On the category of smartphones, we have all-in-one devices which have the identifiable information as well as a various set of equipments, sensors and apps for information collection and environmental monitoring. People may prefer to carry smartphones simply because the smartphones play such a role of combining many functionalities in a single device [6, 8]. That implies using smartphones as the assumed carrying device for customer sensing should provide enough covering rate when we use smartphone-related signals to estimate the existence of customers. Among all possibilities, WiFi-equipped smartphones can be considered one of the best solutions to be carried by unknown people or a large number of customers who intend to communicate with public devices due to the built-in identifiable characteristics in the smartphones. By having that, we aim to detect, track and analyze people with their existence and group behavior [6, 11].
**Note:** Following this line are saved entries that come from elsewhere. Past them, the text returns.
-- ==== Sys2Proof/Laws/Exec.lean ====
section
/-! SUPPORT. What exec calls, by constructor. -/
namespace Sys2Proof.Machine
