-- ==== Sys2Proof/Laws/PerInstr.lean ====
section
/-! SUPPORT. One law of every instruction, a lemma for each constructor: the bits that encode gives fit the instruction's length. -/
namespace Sys2Proof
section
set_option Elab.async false

/-- The bits of an encoded instruction are no more than its bytes hold (02 R45); an event has none. -/
def Laws.Fits.Statement (i : Instr) : Prop := ∀ w, encode i = some w → w < 2 ^ (8 * i.size)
Zeng et al. [12] proposed WiWho, which is a method to identify a person using walking gait analysis through the WiFi signals. WiWho consists of two endpoints, a WiFi AP and any WiFi-equipped device for communicating and collecting Channel State Information (CSI). It has some limitations such as assuming the straight walking paths from customers and should have the performance limit while the tracked person turns. Vanderhulst et al. [6, 11] discussed a framework to detect human spontaneous encounters in which spontaneous and short-lived social interactions between a small set of individuals have been detected. It leverages existing WiFi infrastructure and the WiFi signals, so-called “probe” can periodically be radiated by a device to search for available networks. The probes are used to capture radio signals transmitted from users’ devices to detect human copresence. The limitations of the proposed method include device variety, a limited number of participants to be allowed for high accuracy detection, and the required application to be installed on users’ smartphones.

An extended Gradient RSSI predictor and filter was proposed by Subhan et al. [10]. It is a predictive approach to estimate RSSI values in presence of frequent disconnections. The approach predicts users’ positions and movements in terms of their current situations and movements. The distance changes between users’ devices and the AP lead to the increase and decrease of the RSSI values and therefore the targeted users as well as their movements can be detected.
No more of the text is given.